Secondly, the attack was in broad daylight at about 1p.m. When the appellant first appeared at the scene, he talked to the complainant seeking to know who else was at home. He stood 3 yards away. The complainant observed that he appeared angry. She was frightened and planned to flee. Before she could do so, she saw the appellant returning. He was only 5 meters away and armed with a panga. He began to cut the complainant as he strangled her at the same time. From these events, I come to the conclusion that the complainant had sufficient time and opportunity to recognize the appellant. The evidence presented is overwhelming that the appellant made up his mind to harm a member of the family, surveyed the home, confirmed that the complainant was alone, armed himself with a panga and struck without any provocation. That evidence displaced the alibi defence and placed the appellant at the scene. The injuries inflicted were severe amounting almost to a case of attempted murder. The offence of grievous harm was proved beyond any reasonable doubt.
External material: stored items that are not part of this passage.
/-- R143, R152, R160, R149: bit by bit; Z alone. -/
def Obligations.LogicOnFilesSetsZ : Prop :=
  (∀ f d, decode (0b000101#6 ++ destBit d ++ f) = .ok (.andwf f d)
    ∧ decode (0b000100#6 ++ destBit d ++ f) = .ok (.iorwf f d)
    ∧ decode (0b000110#6 ++ destBit d ++ f) = .ok (.xorwf f d)
    ∧ decode (0b001001#6 ++ destBit d ++ f) = .ok (.comf f d))
  ∧ ∀ (s : State) (f : FileAddr) (d : Dest) (loc : Loc), locateFile s f = .ok loc →
    let a := readLoc s loc
    let gives (i : Instr) (op : Bool → Bool → Bool) : Prop :=
      ∃ (t : State) (r : Byte), (∀ k : Fin 8, bitOf r k = op (bitOf s.w k) (bitOf a k)) ∧ exec i s = .next t ∧
        FileResult s d loc r s.c s.dc (decide (r.toNat = 0)) true t
    gives (.andwf f d) (fun x y => x && y) ∧ gives (.iorwf f d) (fun x y => x || y)
      ∧ gives (.xorwf f d) (fun x y => x != y) ∧ gives (.comf f d) (fun _ y => !y)

/-- R144, R145, R146: one place; C takes the bit that leaves, Z follows the result, DC stays. -/
def Obligations.ShiftsMoveOnePlace : Prop :=
  (∀ f d, decode (0b110111#6 ++ destBit d ++ f) = .ok (.asrf f d)
    ∧ decode (0b110101#6 ++ destBit d ++ f) = .ok (.lslf f d)
    ∧ decode (0b110110#6 ++ destBit d ++ f) = .ok (.lsrf f d))
  ∧ ∀ (s : State) (f : FileAddr) (d : Dest) (loc : Loc), locateFile s f = .ok loc →
    let a := (readLoc s loc).toNat
    (∃ t, exec (.asrf f d) s = .next t ∧
      FileResult s d loc (BitVec.ofNat 8 (a / 2 + a / 128 * 128)) (decide (a % 2 = 1)) s.dc (decide (a < 2)) true t)
    ∧ (∃ t, exec (.lslf f d) s = .next t ∧
      FileResult s d loc (BitVec.ofNat 8 (a * 2)) (decide (128 ≤ a)) s.dc (decide (a % 128 = 0)) true t)
    ∧ (∃ t, exec (.lsrf f d) s = .next t ∧
      FileResult s d loc (BitVec.ofNat 8 (a / 2)) (decide (a % 2 = 1)) s.dc (decide (a < 2)) true t)

/-- R155, R156: a rotation of the nine bits C : f; C alone. -/
def Obligations.RotatesGoThroughCarry : Prop :=
  (∀ f d, decode (0b001101#6 ++ destBit d ++ f) = .ok (.rlf f d)
    ∧ decode (0b001100#6 ++ destBit d ++ f) = .ok (.rrf f d))
  ∧ ∀ (s : State) (f : FileAddr) (d : Dest) (loc : Loc), locateFile s f = .ok loc →
    let a := (readLoc s loc).toNat
    (∃ t, exec (.rlf f d) s = .next t ∧
      FileResult s d loc (BitVec.ofNat 8 (a * 2 + s.c.toNat)) (decide (128 ≤ a)) s.dc s.z true t)
    ∧ (∃ t, exec (.rrf f d) s = .next t ∧
      FileResult s d loc (BitVec.ofNat 8 (a / 2 + s.c.toNat * 128)) (decide (a % 2 = 1)) s.dc s.z true t)

/-- R150, R151: modulo 256; Z alone, C and DC stay even on the wrap. -/
def Obligations.DecfAndIncfCount : Prop :=
  (∀ f d, decode (0b000011#6 ++ destBit d ++ f) = .ok (.decf f d)
    ∧ decode (0b001010#6 ++ destBit d ++ f) = .ok (.incf f d))
  ∧ ∀ (s : State) (f : FileAddr) (d : Dest) (loc : Loc), locateFile s f = .ok loc →
    let a := (readLoc s loc).toNat
    (∃ t, exec (.decf f d) s = .next t ∧
      FileResult s d loc (BitVec.ofNat 8 (a + 255)) s.c s.dc (decide (a = 1)) true t)
    ∧ (∃ t, exec (.incf f d) s = .next t ∧
      FileResult s d loc (BitVec.ofNat 8 (a + 1)) s.c s.dc (decide (a = 255)) true t)

/-- R153, R159: MOVF sets Z from the byte moved; SWAPF sets no flag, so that a swap of STATUS is written to Z, DC, C. -/
def Obligations.MovfAndSwapfMove : Prop :=
  (∀ f d, decode (0b001000#6 ++ destBit d ++ f) = .ok (.movf f d)
    ∧ decode (0b001110#6 ++ destBit d ++ f) = .ok (.swapf f d))
  ∧ ∀ (s : State) (f : FileAddr) (d : Dest) (loc : Loc), locateFile s f = .ok loc →
    let a := (readLoc s loc).toNat
    (∃ t, exec (.movf f d) s = .next t ∧
      FileResult s d loc (readLoc s loc) s.c s.dc (decide (a = 0)) true t)
    ∧ (∃ t, exec (.swapf f d) s = .next t ∧
      FileResult s d loc (BitVec.ofNat 8 (a % 16 * 16 + a / 16)) s.c s.dc s.z false t)

/-- R147, R154: the register takes 0x00 or W; CLRF sets Z, MOVWF sets no flag. That neither reads the register is R82's for
MOVWF; for CLRF on a platform register R82 and U25 leave it open, and it is the model's choice (log 25, DESIGN CHOICE). -/
def Obligations.ClrfAndMovwfStore : Prop :=
  (∀ f, decode (0b0000011#7 ++ f) = .ok (.clrf f) ∧ decode (0b0000001#7 ++ f) = .ok (.movwf f))
  ∧ ∀ (s : State) (f : FileAddr) (loc : Loc), locateFile s f = .ok loc →
    (∃ t, exec (.clrf f) s = .next t ∧ Stored (withFlags s s.c s.dc true) loc 0x00#8 true t)
    ∧ (∃ t, exec (.movwf f) s = .next t ∧ Stored s loc s.w false t)

/-! ### Skips and bits -/

/-- R171, R172 (with R170): the result is delivered and a zero result skips; no flag; a destination PCL is refused. -/
def Obligations.DecfszAndIncfszCountAndSkip : Prop :=
  (∀ f d, decode (0b001011#6 ++ destBit d ++ f) = .ok (.decfsz f d)
    ∧ decode (0b001111#6 ++ destBit d ++ f) = .ok (.incfsz f d))
  ∧ ∀ (s : State) (f : FileAddr) (loc : Loc), locateFile s f = .ok loc →
    let a := (readLoc s loc).toNat
    let counts (i : Dest → Instr) (r : Byte) (zero : Bool) : Prop :=
      exec (i .w) s = .next (skipped s { withRead s loc with w := r } loc zero)
      ∧ (loc ≠ .pcl → ∃ u, Written (withRead s loc) loc r false u ∧ exec (i .f) s = .next (skipped s u loc zero))
      ∧ (loc = .pcl → exec (i .f) s = .refused .skipOnPCL)
    counts (.decfsz f) (BitVec.ofNat 8 (a + 255)) (decide (a = 1))
      ∧ counts (.incfsz f) (BitVec.ofNat 8 (a + 1)) (decide (a = 255))

/-- R181, R182 (with R180): the whole byte is read and written back with one bit changed; no flag of the instruction's own. -/
def Obligations.BcfAndBsfChangeOneBit : Prop :=
  (∀ f b, decode (0b0100#4 ++ b ++ f) = .ok (.bcf f b) ∧ decode (0b0101#4 ++ b ++ f) = .ok (.bsf f b))
  ∧ ∀ (s : State) (f : FileAddr) (b : BitVec 3) (loc : Loc), locateFile s f = .ok loc →
    let a := readLoc s loc
    let changes (i : Instr) (v : Bool) : Prop :=
      ∃ (t : State) (r : Byte), (∀ k : Fin 8, bitOf r k = if k.val = b.toNat then v else bitOf a k) ∧ exec i s = .next t ∧
        FileResult s .f loc r s.c s.dc s.z false t
    changes (.bcf f b) false ∧ changes (.bsf f b) true

/-- R190, R191 (with R170): one read, no write, no flag; the PC and the cycles say whether the skip is taken. -/
def Obligations.BtfscAndBtfssSkip : Prop :=
  (∀ f b, decode (0b0110#4 ++ b ++ f) = .ok (.btfsc f b) ∧ decode (0b0111#4 ++ b ++ f) = .ok (.btfss f b))
  ∧ ∀ (s : State) (f : FileAddr) (b : BitVec 3) (loc : Loc), locateFile s f = .ok loc →
    exec (.btfsc f b) s = .next (skipped s (withRead s loc) loc (!(bitOf (readLoc s loc) b.toNat)))
    ∧ exec (.btfss f b) s = .next (skipped s (withRead s loc) loc (bitOf (readLoc s loc) b.toNat))

/-- R79: a file operand, MOVIW or MOVWI that reaches an INDF address through a pointer is refused. -/
def Obligations.IndirectIndfIsRefused : Prop :=
  (∀ (s : State) (d : Dest) (b : BitVec 3), s.fsr0.toNat ≤ 0x0FFF → s.fsr0.toNat % 128 ≤ 1 →
    ∀ i ∈ fileInstructions 0x00#7 d b, exec i s = .refused .indirectINDF)
  ∧ (∀ (s : State) (d : Dest) (b : BitVec 3), s.fsr1.toNat ≤ 0x0FFF → s.fsr1.toNat % 128 ≤ 1 →
    ∀ i ∈ fileInstructions 0x01#7 d b, exec i s = .refused .indirectINDF)
  ∧ (∀ (s : State) (n : FsrSel) (k : BitVec 6),
    (BitVec.ofInt 16 ((s.fsr n).toNat + k.toInt)).toNat ≤ 0x0FFF →
    (BitVec.ofInt 16 ((s.fsr n).toNat + k.toInt)).toNat % 128 ≤ 1 →
    exec (.moviwIdx n k) s = .refused .indirectINDF ∧ exec (.movwiIdx n k) s = .refused .indirectINDF)
  ∧ (∀ (s : State) (n : FsrSel) (mm : PtrMode), (pointerUsed mm (s.fsr n)).toNat ≤ 0x0FFF →
    (pointerUsed mm (s.fsr n)).toNat % 128 ≤ 1 →
    exec (.moviwMod n mm) s = .refused .indirectINDF ∧ exec (.movwiMod n mm) s = .refused .indirectINDF)

/-! ### Literals -/

/-- R200, R206: W takes the sum, or the literal minus W; C, DC, Z. -/
def Obligations.AddlwAndSublwCompute : Prop :=
  (∀ k, decode (0b111110#6 ++ k) = .ok (.addlw k) ∧ decode (0b111100#6 ++ k) = .ok (.sublw k))
  ∧ ∀ (s : State) (k : Byte),
    let w := s.w.toNat
    let l := k.toNat
    exec (.addlw k) s = .next (literalResult s (BitVec.ofNat 8 (w + l)) (decide (256 ≤ w + l))
      (decide (16 ≤ w % 16 + l % 16)) (decide ((w + l) % 256 = 0)))
    ∧ exec (.sublw k) s = .next (literalResult s (BitVec.ofInt 8 ((l : Int) - w)) (decide (w ≤ l))
      (decide (w % 16 ≤ l % 16)) (decide (w = l)))

/-- R201, R202, R207: bit by bit; Z alone. -/
def Obligations.LogicOnLiteralsSetsZ : Prop :=
  (∀ k, decode (0b111001#6 ++ k) = .ok (.andlw k) ∧ decode (0b111000#6 ++ k) = .ok (.iorlw k)
    ∧ decode (0b111010#6 ++ k) = .ok (.xorlw k))
  ∧ ∀ (s : State) (k : Byte),
    let gives (i : Instr) (op : Bool → Bool → Bool) : Prop :=
      ∃ r : Byte, (∀ j : Fin 8, bitOf r j = op (bitOf s.w j) (bitOf k j)) ∧
        exec i s = .next (literalResult s r s.c s.dc (decide (r.toNat = 0)))
    gives (.andlw k) (fun x y => x && y) ∧ gives (.iorlw k) (fun x y => x || y) ∧ gives (.xorlw k) (fun x y => x != y)

/-- R205, R148: W takes the literal without a flag; CLRW clears W and sets Z. -/
def Obligations.MovlwAndClrwLoadW : Prop :=
  (∀ k, decode (0b110000#6 ++ k) = .ok (.movlw k))
  ∧ (∀ x : BitVec 2, decode (0b000001000000#12 ++ x) = .ok .clrw)
  ∧ ∀ (s : State) (k : Byte), exec (.movlw k) s = .next (literalResult s k s.c s.dc s.z)
    ∧ exec .clrw s = .next (literalResult s 0x00#8 s.c s.dc true)

/-- R203, R204: BSR and PCLATH take their literals; nothing else changes, the PC goes to the next instruction. -/
def Obligations.MovlbAndMovlpLoad : Prop :=
  (∀ k, decode (0b000000001#9 ++ k) = .ok (.movlb k)) ∧ (∀ k, decode (0b1100011#7 ++ k) = .ok (.movlp k))
  ∧ ∀ (s : State) (k : BitVec 5) (p : BitVec 7),
    exec (.movlb k) s = .next { s with bsr := k, pc := s.pc + 1, cycles := s.cycles + 1 }
    ∧ exec (.movlp p) s = .next { s with pclath := p, pc := s.pc + 1, cycles := s.cycles + 1 }

/-! ### Control -/

/-- R221, R222: relative to `pc + 1`, modulo 2^15; the literal is signed, W is not. -/
def Obligations.BraAndBrwBranchRelative : Prop :=
  (∀ k, decode (0b11001#5 ++ k) = .ok (.bra k)) ∧ decode 0x000B#14 = .ok .brw
  ∧ ∀ (s : State) (k : BitVec 9),
    exec (.bra k) s = .next { s with pc := BitVec.ofInt 15 (s.pc.toNat + 1 + k.toInt), cycles := s.cycles + 2 }
    ∧ exec .brw s = .next { s with pc := BitVec.ofNat 15 (s.pc.toNat + 1 + s.w.toNat), cycles := s.cycles + 2 }

/-- R225: the page of PCLATH<6:3>, the word of the literal; the stack stays. -/
def Obligations.GotoJumpsInPage : Prop :=
  (∀ k, decode (0b101#3 ++ k) = .ok (.goto k))
  ∧ ∀ (s : State) (k : BitVec 11), exec (.goto k) s =
    .next { s with pc := BitVec.ofNat 15 (s.pclath.toNat / 8 * 2048 + k.toNat), cycles := s.cycles + 2 }

/-- R223, R224: `pc + 1` is pushed, and the PC goes to `PCLATH[6:3] : k`, or `PCLATH[6:0] : W`; a full stack is R32's case. -/
def Obligations.CallAndCallwPushAndJump : Prop :=
  (∀ k, decode (0b100#3 ++ k) = .ok (.call k)) ∧ decode 0x000A#14 = .ok .callw
  ∧ ∀ (s : State) (k : BitVec 11),
    let goes (i : Instr) (target : PC) : Prop :=
      (s.stkptr ≠ 0x0F#5 → ∃ t, exec i s = .next t ∧ StackSet s t (s.stkptr.toNat + 1) (s.pc + 1) ∧
        t = { s with pc := target, stkptr := s.stkptr + 1, stack := t.stack, cycles := s.cycles + 2 })
      ∧ (s.stkptr = 0x0F#5 → exec i s = overflowOutcome s)
    goes (.call k) (BitVec.ofNat 15 (s.pclath.toNat / 8 * 2048 + k.toNat)) ∧ goes .callw (pclTarget s s.w)

/-- R227, R228: the PC takes the top of the stack, which gets one entry shorter; RETLW loads W; an empty stack is R32's case. -/
def Obligations.ReturnAndRetlwPop : Prop :=
  decode 0x0008#14 = .ok .ret ∧ (∀ k, decode (0b110100#6 ++ k) = .ok (.retlw k))
  ∧ ∀ (s : State) (k : Byte),
    (s.stkptr ≠ 0x1F#5 →
      exec .ret s = .next { s with pc := entryAt s s.stkptr.toNat, stkptr := s.stkptr - 1, cycles := s.cycles + 2 }
      ∧ exec (.retlw k) s =
        .next { s with w := k, pc := entryAt s s.stkptr.toNat, stkptr := s.stkptr - 1, cycles := s.cycles + 2 })
    ∧ (s.stkptr = 0x1F#5 → exec .ret s = underflowOutcome s ∧ exec (.retlw k) s = underflowOutcome s)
Regarding rape, the complainant’s evidence was to the effect that the appellant dragged her to a nearby banana shambawhere he removed her clothes, the skirt. Thereafter she could not recall anything else until after one week. The doctor on examining her on 6th January, 2009 nearly six months after the alleged rape, found bruises on the walls of the vagina and numerous pass cells without signs of spermatozoa. The doctor concluded from the abrasions that the complainant had been raped as there had been penetration.
First, it is noted that the complainant was first rushed to Eldama Ravine District Hospital before being transferred to Kenyatta National Hospital. There is no report from Eldama Ravine District Hospital. The reports from Kenyatta National Hospital are silent on the issue of rape.
Finally, it is strange that Dr. Kemboi was able to conclude that the complainant had been raped on the day of her attack, 6 months later! That evidence lacked credibility in view of the fact that the complainant herself was not able to say what happed to her after she was dragged to a banana shamba and her skirt removed. This is a criminal trial and the standard of proof remains beyond any reasonable doubt and not suspicion. The learned trial magistrate therefore erred in finding without sufficient evidence, that the appellant raped the complainant.
For those reasons, the appeal in respect of the first count (rape) is allowed. His appeal in respect of the second count (grievous harm) is dismissed as the conviction was based on sound evidence and the sentence was both lenient and lawful.
Dated, Delivered and Signed at Nakuru this 7th day of March, 2011.